以前からあった借金・自転車操業を隠して結婚したため、バレたら離婚かもしれない、という恐怖を理由に、父親に金を無心した事が全ての始まりだった。
父や兄妹に事がバレ、私たちも『これ私たちの仕事か?というよりタッチしちゃいけないし、できないやつ』と言うことにだんだんと気がつき、約一年の長いプロセスを経て、
『本人が奥さんに全てを話し、今後について相談する』
という形で収まった。
ここまで行くのにも、さまざまな嘘と偽りの嵐でめちゃくちゃ時間と(本人が)金を浪費したんだけど、
だいたい2023年の夏くらいに、本人が隠していた借金問題が『彼の家族の問題』として扱われるようになった。
終わらない借金
依存症って本当に難しい。
知らないと、きっとみんな「典型的な」パターンを辿るんだろうな、というのも、身をもって味わった。
びっくりしちゃうもんね。
多くの場合、身近な家族が「これくらいなら…」と肩代わりするところから始まる。
うちもそうよ…。
肩代わりする。
そして後日「トルコリラ買った方が全然マシだった」という気持ちを等しく味わっているんだろう。

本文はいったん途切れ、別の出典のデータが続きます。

/-! ### State.setV -/

@[simp] theorem State.setV_cur (s : State) (r : Reg) (v : VWord) : (s.setV r v).cur = s.cur := rfl
@[simp] theorem State.setV_core (s : State) (r : Reg) (v : VWord) : (s.setV r v).core = s.core := rfl
@[simp] theorem State.setV_ctxs (s : State) (r : Reg) (v : VWord) : (s.setV r v).ctxs = s.ctxs := rfl
@[simp] theorem State.setV_cores (s : State) (r : Reg) (v : VWord) : (s.setV r v).cores = s.cores := rfl
@[simp] theorem State.setV_clusters (s : State) (r : Reg) (v : VWord) : (s.setV r v).clusters = s.clusters := rfl
@[simp] theorem State.setV_tileqs (s : State) (r : Reg) (v : VWord) : (s.setV r v).tileqs = s.tileqs := rfl
@[simp] theorem State.setV_islands (s : State) (r : Reg) (v : VWord) : (s.setV r v).islands = s.islands := rfl
@[simp] theorem State.setV_time (s : State) (r : Reg) (v : VWord) : (s.setV r v).time = s.time := rfl
@[simp] theorem State.setV_clock (s : State) (r : Reg) (v : VWord) : (s.setV r v).clock = s.clock := rfl
@[simp] theorem State.setV_latched (s : State) (r : Reg) (v : VWord) : (s.setV r v).latched = s.latched := rfl
@[simp] theorem State.setV_mem (s : State) (r : Reg) (v : VWord) : (s.setV r v).mem = s.mem := rfl
@[simp] theorem State.setV_hostMem (s : State) (r : Reg) (v : VWord) : (s.setV r v).hostMem = s.hostMem := rfl
@[simp] theorem State.setV_owners (s : State) (r : Reg) (v : VWord) : (s.setV r v).owners = s.owners := rfl
@[simp] theorem State.setV_tlb (s : State) (r : Reg) (v : VWord) : (s.setV r v).tlb = s.tlb := rfl
@[simp] theorem State.setV_net (s : State) (r : Reg) (v : VWord) : (s.setV r v).net = s.net := rfl
@[simp] theorem State.setV_sent (s : State) (r : Reg) (v : VWord) : (s.setV r v).sent = s.sent := rfl
@[simp] theorem State.setV_orphans (s : State) (r : Reg) (v : VWord) : (s.setV r v).orphans = s.orphans := rfl
@[simp] theorem State.setV_late (s : State) (r : Reg) (v : VWord) : (s.setV r v).late = s.late := rfl
@[simp] theorem State.setV_checks (s : State) (r : Reg) (v : VWord) : (s.setV r v).checks = s.checks := rfl
@[simp] theorem State.setV_upset (s : State) (r : Reg) (v : VWord) : (s.setV r v).upset = s.upset := rfl
@[simp] theorem State.setV_read (s : State) (r : Reg) (v : VWord) : (s.setV r v).read = s.read := rfl
@[simp] theorem State.setV_parts (s : State) (r : Reg) (v : VWord) : (s.setV r v).parts = s.parts := rfl
@[simp] theorem State.setV_jobs (s : State) (r : Reg) (v : VWord) : (s.setV r v).jobs = s.jobs := rfl
@[simp] theorem State.setV_exports (s : State) (r : Reg) (v : VWord) : (s.setV r v).exports = s.exports := rfl
@[simp] theorem State.setV_loads (s : State) (r : Reg) (v : VWord) : (s.setV r v).loads = s.loads := rfl
@[simp] theorem State.setV_vfs (s : State) (r : Reg) (v : VWord) : (s.setV r v).vfs = s.vfs := rfl
@[simp] theorem State.setV_hqueues (s : State) (r : Reg) (v : VWord) : (s.setV r v).hqueues = s.hqueues := rfl
@[simp] theorem State.setV_events (s : State) (r : Reg) (v : VWord) : (s.setV r v).events = s.events := rfl
@[simp] theorem State.setV_msix (s : State) (r : Reg) (v : VWord) : (s.setV r v).msix = s.msix := rfl
@[simp] theorem State.setV_dev (s : State) (r : Reg) (v : VWord) : (s.setV r v).dev = s.dev := rfl
@[simp] theorem State.setV_nextId (s : State) (r : Reg) (v : VWord) : (s.setV r v).nextId = s.nextId := rfl
@[simp] theorem State.setV_free (s : State) (r : Reg) (v : VWord) : (s.setV r v).free = s.free := rfl
@[simp] theorem State.setV_agenda (s : State) (r : Reg) (v : VWord) : (s.setV r v).agenda = s.agenda := rfl
@[simp] theorem State.setV_ctx_phase (s : State) (r : Reg) (v : VWord) : (s.setV r v).ctx.phase = s.ctx.phase := rfl
@[simp] theorem State.setV_ctx_kind (s : State) (r : Reg) (v : VWord) : (s.setV r v).ctx.kind = s.ctx.kind := rfl
@[simp] theorem State.setV_ctx_pc (s : State) (r : Reg) (v : VWord) : (s.setV r v).ctx.pc = s.ctx.pc := rfl
@[simp] theorem State.setV_ctx_x (s : State) (r : Reg) (v : VWord) : (s.setV r v).ctx.x = s.ctx.x := rfl
@[simp] theorem State.setV_ctx_f (s : State) (r : Reg) (v : VWord) : (s.setV r v).ctx.f = s.ctx.f := rfl
@[simp] theorem State.setV_ctx_m (s : State) (r : Reg) (v : VWord) : (s.setV r v).ctx.m = s.ctx.m := rfl
@[simp] theorem State.setV_ctx_valloc (s : State) (r : Reg) (v : VWord) : (s.setV r v).ctx.valloc = s.ctx.valloc := rfl
@[simp] theorem State.setV_ctx_te (s : State) (r : Reg) (v : VWord) : (s.setV r v).ctx.te = s.ctx.te := rfl
@[simp] theorem State.setV_ctx_rm (s : State) (r : Reg) (v : VWord) : (s.setV r v).ctx.rm = s.ctx.rm := rfl
@[simp] theorem State.setV_ctx_flags (s : State) (r : Reg) (v : VWord) : (s.setV r v).ctx.flags = s.ctx.flags := rfl
@[simp] theorem State.setV_ctx_lvl (s : State) (r : Reg) (v : VWord) : (s.setV r v).ctx.lvl = s.ctx.lvl := rfl
@[simp] theorem State.setV_ctx_eff (s : State) (r : Reg) (v : VWord) : (s.setV r v).ctx.eff = s.ctx.eff := rfl
@[simp] theorem State.setV_ctx_aging (s : State) (r : Reg) (v : VWord) : (s.setV r v).ctx.aging = s.ctx.aging := rfl
@[simp] theorem State.setV_ctx_ie (s : State) (r : Reg) (v : VWord) : (s.setV r v).ctx.ie = s.ctx.ie := rfl
@[simp] theorem State.setV_ctx_pie (s : State) (r : Reg) (v : VWord) : (s.setV r v).ctx.pie = s.ctx.pie := rfl
@[simp] theorem State.setV_ctx_prv (s : State) (r : Reg) (v : VWord) : (s.setV r v).ctx.prv = s.ctx.prv := rfl
@[simp] theorem State.setV_ctx_pprv (s : State) (r : Reg) (v : VWord) : (s.setV r v).ctx.pprv = s.ctx.pprv := rfl
@[simp] theorem State.setV_ctx_arrv (s : State) (r : Reg) (v : VWord) : (s.setV r v).ctx.arrv = s.ctx.arrv := rfl
@[simp] theorem State.setV_ctx_hnd (s : State) (r : Reg) (v : VWord) : (s.setV r v).ctx.hnd = s.ctx.hnd := rfl
@[simp] theorem State.setV_ctx_hvn (s : State) (r : Reg) (v : VWord) : (s.setV r v).ctx.hvn = s.ctx.hvn := rfl
@[simp] theorem State.setV_ctx_abt (s : State) (r : Reg) (v : VWord) : (s.setV r v).ctx.abt = s.ctx.abt := rfl
@[simp] theorem State.setV_ctx_epc (s : State) (r : Reg) (v : VWord) : (s.setV r v).ctx.epc = s.ctx.epc := rfl
@[simp] theorem State.setV_ctx_cause (s : State) (r : Reg) (v : VWord) : (s.setV r v).ctx.cause = s.ctx.cause := rfl
@[simp] theorem State.setV_ctx_tval (s : State) (r : Reg) (v : VWord) : (s.setV r v).ctx.tval = s.ctx.tval := rfl
@[simp] theorem State.setV_ctx_scratch (s : State) (r : Reg) (v : VWord) : (s.setV r v).ctx.scratch = s.ctx.scratch := rfl
@[simp] theorem State.setV_ctx_tcmp (s : State) (r : Reg) (v : VWord) : (s.setV r v).ctx.tcmp = s.ctx.tcmp := rfl
@[simp] theorem State.setV_ctx_instret (s : State) (r : Reg) (v : VWord) : (s.setV r v).ctx.instret = s.ctx.instret := rfl
@[simp] theorem State.setV_ctx_psat (s : State) (r : Reg) (v : VWord) : (s.setV r v).ctx.psat = s.ctx.psat := rfl
@[simp] theorem State.setV_ctx_cpc (s : State) (r : Reg) (v : VWord) : (s.setV r v).ctx.cpc = s.ctx.cpc := rfl
@[simp] theorem State.setV_ctx_pend (s : State) (r : Reg) (v : VWord) : (s.setV r v).ctx.pend = s.ctx.pend := rfl
@[simp] theorem State.setV_ctx_streams (s : State) (r : Reg) (v : VWord) : (s.setV r v).ctx.streams = s.ctx.streams := rfl
@[simp] theorem State.setV_ctx_rep (s : State) (r : Reg) (v : VWord) : (s.setV r v).ctx.rep = s.ctx.rep := rfl
@[simp] theorem State.setV_ctx_wd (s : State) (r : Reg) (v : VWord) : (s.setV r v).ctx.wd = s.ctx.wd := rfl
@[simp] theorem State.setV_ctx_trigger (s : State) (r : Reg) (v : VWord) : (s.setV r v).ctx.trigger = s.ctx.trigger := rfl
@[simp] theorem State.setV_ctx_heldq (s : State) (r : Reg) (v : VWord) : (s.setV r v).ctx.heldq = s.ctx.heldq := rfl
@[simp] theorem State.setV_ctx_eng (s : State) (r : Reg) (v : VWord) : (s.setV r v).ctx.eng = s.ctx.eng := rfl
@[simp] theorem State.setV_ctx_latched (s : State) (r : Reg) (v : VWord) : (s.setV r v).ctx.latched = s.ctx.latched := rfl
@[simp] theorem State.setV_ctx_timer (s : State) (r : Reg) (v : VWord) : (s.setV r v).ctx.timer = s.ctx.timer := rfl
@[simp] theorem State.setV_ctx_ipi (s : State) (r : Reg) (v : VWord) : (s.setV r v).ctx.ipi = s.ctx.ipi := rfl
@[simp] theorem State.setV_ctx_debug (s : State) (r : Reg) (v : VWord) : (s.setV r v).ctx.debug = s.ctx.debug := rfl
@[simp] theorem State.setV_ctx_region (s : State) (r : Reg) (v : VWord) : (s.setV r v).ctx.region = s.ctx.region := rfl
@[simp] theorem State.setV_ctx_rtag (s : State) (r : Reg) (v : VWord) : (s.setV r v).ctx.rtag = s.ctx.rtag := rfl
@[simp] theorem State.setV_ctx_wait (s : State) (r : Reg) (v : VWord) : (s.setV r v).ctx.wait = s.ctx.wait := rfl
@[simp] theorem State.setV_ctx_drain (s : State) (r : Reg) (v : VWord) : (s.setV r v).ctx.drain = s.ctx.drain := rfl
@[simp] theorem State.setV_ctx_early (s : State) (r : Reg) (v : VWord) : (s.setV r v).ctx.early = s.ctx.early := rfl
@[simp] theorem State.setV_ctx_fma (s : State) (r : Reg) (v : VWord) : (s.setV r v).ctx.fma = s.ctx.fma := rfl
@[simp] theorem State.setV_ctx_fetched (s : State) (r : Reg) (v : VWord) : (s.setV r v).ctx.fetched = s.ctx.fetched := rfl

ちょっと長いが、この動画は、ギャンブル依存症の「なんで?」から「どうすれば…」まで全てがわかる神動画だった。
泣いた。
状況が酷似していて再現動画かと思った。
元サイトリンク:https://www.cas.go.jp/jp/seisaku/gamble/index.html
探せば、行政の出すいろんな資料もあってありがたい。
「入門・イチから学ぶ依存症支援~横浜市内で依存症及び関連課題に携わる支援者向けガイドライン~」

https://www.city.yokohama.lg.jp/kenko-iryo-fukushi/kenko-iryo/kokoro/izonsho/shiensya/izon_renkei.files/0030_20240123.pdf
元サイトはこっち↓↓↓
https://www.city.yokohama.lg.jp/kenko-iryo-fukushi/kenko-iryo/kokoro/izonsho/shiensya/izon_renkei.html
あとは本も色々読んだ。
回復のバリエーションはあるのか?と思って色々読んだけど、多少の個人差はもちろんあるけど、大枠は一緒という印象。

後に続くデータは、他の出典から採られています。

-- ==== Sys2Proof/Laws/PerInstr.lean ====
section
/-! SUPPORT. The family Encodes: what the encoder says of every constructor. A constructor of the opcode map has granules, and
the length code of the first one says how many (02 R37); an event of the table has none. -/

namespace Sys2Proof.Laws.Encodes

open Sys2Proof

/-- An event has no granules; an instruction has as many as the length code of its first granule says. -/
def Statement (i : Instr) : Prop :=
  match encode i with
  | [] => i.isEvent = true
  | g :: r => lenGranules g = r.length + 1 ∧ i.isEvent = false
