/-- A bound window; 256 and 257 range entries; an entry that matches and one that does not; a page in the core's TLB, in that of its
die, and in no TLB that serves it. -/
theorem meets_TranslationOrder :
    let page : TlbEnt := .page 1 0x300000 12 0x300000 ⟨true, true, true, false, false, 0⟩
    let s (t : TlbAt) : State := { base with tlb := [(t, page)] }
    let r (n : Nat) : State := { base with mem := Mem.setAll base.mem (wordCells 0x10008 [0x20000, ofN n] ++
      wordCells 0x20000 [0x300000, 0x301000, 0x1000, 0x89]) }
    ({ base with tlb := [(.core 0, .window 1 15 ⟨0x40000, 0, 0, 0x8000000010000001⟩)] } : State).windowAt sp0 0x40000 ≠ none ∧
    base.windowAt sp0 0x300000 = none ∧ (Mem.word (r 256).mem 0x10010).toNat % 512 = 256 ∧
    (Mem.word (r 257).mem 0x10010).toNat % 512 = 257 ∧ (Mem.word (r 256).mem 0x10008).toNat + 32 * 256 ≤ 0x8000000000 ∧
    rangeMatches ((r 256).rangeEnt sp0 0) 0x300FF8 = true ∧ rangeMatches ((r 256).rangeEnt sp0 0) 0x301000 = false ∧
    (tlbPage 1 0x300000 ((s (.core 0)).tlbOf sp0)).isSome = true ∧ (tlbPage 1 0x300000 ((s (.die 0)).tlbOf sp0)).isSome = true ∧
    tlbPage 1 0x300000 ((s (.core 1)).tlbOf sp0) = none ∧ tlbRange 1 0 ((r 256).tlbOf sp0) = none ∧
    tlbRange 1 255 ({ base with tlb := [(.core 0, .range 1 255 ⟨0, 0x1000, 0, 1⟩)] }.tlbOf sp0) = some ⟨0, 0x1000, 0, 1⟩ ∧
    (base.pageWalk 1 0).toOption = none ∧ ((walked 0x21001 0x22001 0x23001 0x300099).pageWalk 0x10000 0).toOption =
      some (12, 0x300000, ptePerm 0x300099) := by
  intros
  repeat' apply And.intro
  all_goals decide +kernel

/-- A page of HBM that user mode may read and write, one without each permission, and an address without a page. -/
def mapped (p : Perm) : State :=
  { xs [(1, 0x300008), (2, 0x400000)] base with tlb := [(.core 0, .page 1 0x300000 12 0x500000 p)] }

theorem meets_TranslatedAccess :
    let s := mapped ⟨true, true, true, false, false, 0⟩
    (s.x 1 + ofI 0).toNat % 8 = 0 ∧ (s.x 1 + ofI 0).toNat / 2 ^ 52 = 0 ∧ (s.x 1 + ofI 0).getLsbD 51 = false ∧
    aliasOf s.k (s.x 1) = none ∧ s.space s.k = some sp0 ∧ s.translate sp0 (s.x 2) = .none 1 ∧
    s.translate sp0 (s.x 1) = .page 0x500008 ⟨true, true, true, false, false, 0⟩ ∧ s.phys 0x500008 = .key 0x500008 ∧
    (mapped ⟨true, false, true, false, false, 0⟩).translate sp0 (s.x 1) = .page 0x500008 ⟨true, false, true, false, false, 0⟩ ∧
    (mapped ⟨false, true, false, false, false, 0⟩).translate sp0 (s.x 1) = .page 0x500008 ⟨false, true, false, false, false, 0⟩ ∧
    s.ctx.pend = [] ∧ s.core.tileq = [] ∧ s.ctx.wait = .none ∧ s.powered [0x500008] = true ∧
    s.readsAfter s.nextId ((List.range 8).map (0x500008 + ·)) = false ∧
    s.powered ((List.range 8).map (0x500008 + ·)) = true ∧ find s.core.l1 (0x500008 / 8) = none ∧ s.ctx.prv = 0 := by
  intros
  repeat' apply And.intro
  all_goals decide +kernel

上のYouTubeのケースみたいに、自助グループやカウンセリングなど、家族以外の社会との繋がりの中で、自分の認知の歪みを認められるようになるしかない感じ。
自己受容は簡単じゃないんだな。
周りの人ができること
「身近な人が依存症である」ことに驚いた後、私たちには、「私たちのための納得と受容」の時間が必要だった。
ギャンブル依存症本人の『深刻な依存症』がどれくらい『深刻か』に気がつき、典型的なパターンを知り、自分たちに出来ることが殆どないことを理解し、自分たちの倫理観の中で、どこまでは許容できて、どこまでは関与しないか、を決めていく。
依存症支援者は「共依存」と言う形で、依存症本人よりも抜け出すのに時間がかかる依存症的な状況に陥ったりする(支援者の共依存)。
なので、今回の「発覚」も、そっか…そうだよね…くらいのもんだった。
以下、2年前に私たちが決めた指針。
振り返った時に「あの時ああしていれば」と思うことはこれからの未来のあり方次第で決まるんだろうけど、
自分の倫理観というか、人の道的なところで、「外れてはいなかった」と思える選択をしよう、というのが落とし所だった。
- 依存症本人からの金の無心は一切受けない。
- 自助グループ等、回復につながりうる支援は本人が求めればその限りではないが、積極的に窓口にはならない。
(これは、色々話を聞くうちに、本人が兄弟や父親へ逆恨み的な感情を持っていて、そもそも「聞きたくない」という感情がベースにある事が判明したこともある。) - 借金問題を、わたしたちではなく、奥さんと家族の問題にするところまで誘導。それ以降は、奥さんと、今後、家族としてどうするのかを話し合う。
- 奥さんへの支援は、精神的な所のサポートなど、気持ち的にはやや積極性をもつものの、基本的に求められた時に素早く応じる以外のことをしない。
正解のない問い、って感じ〜。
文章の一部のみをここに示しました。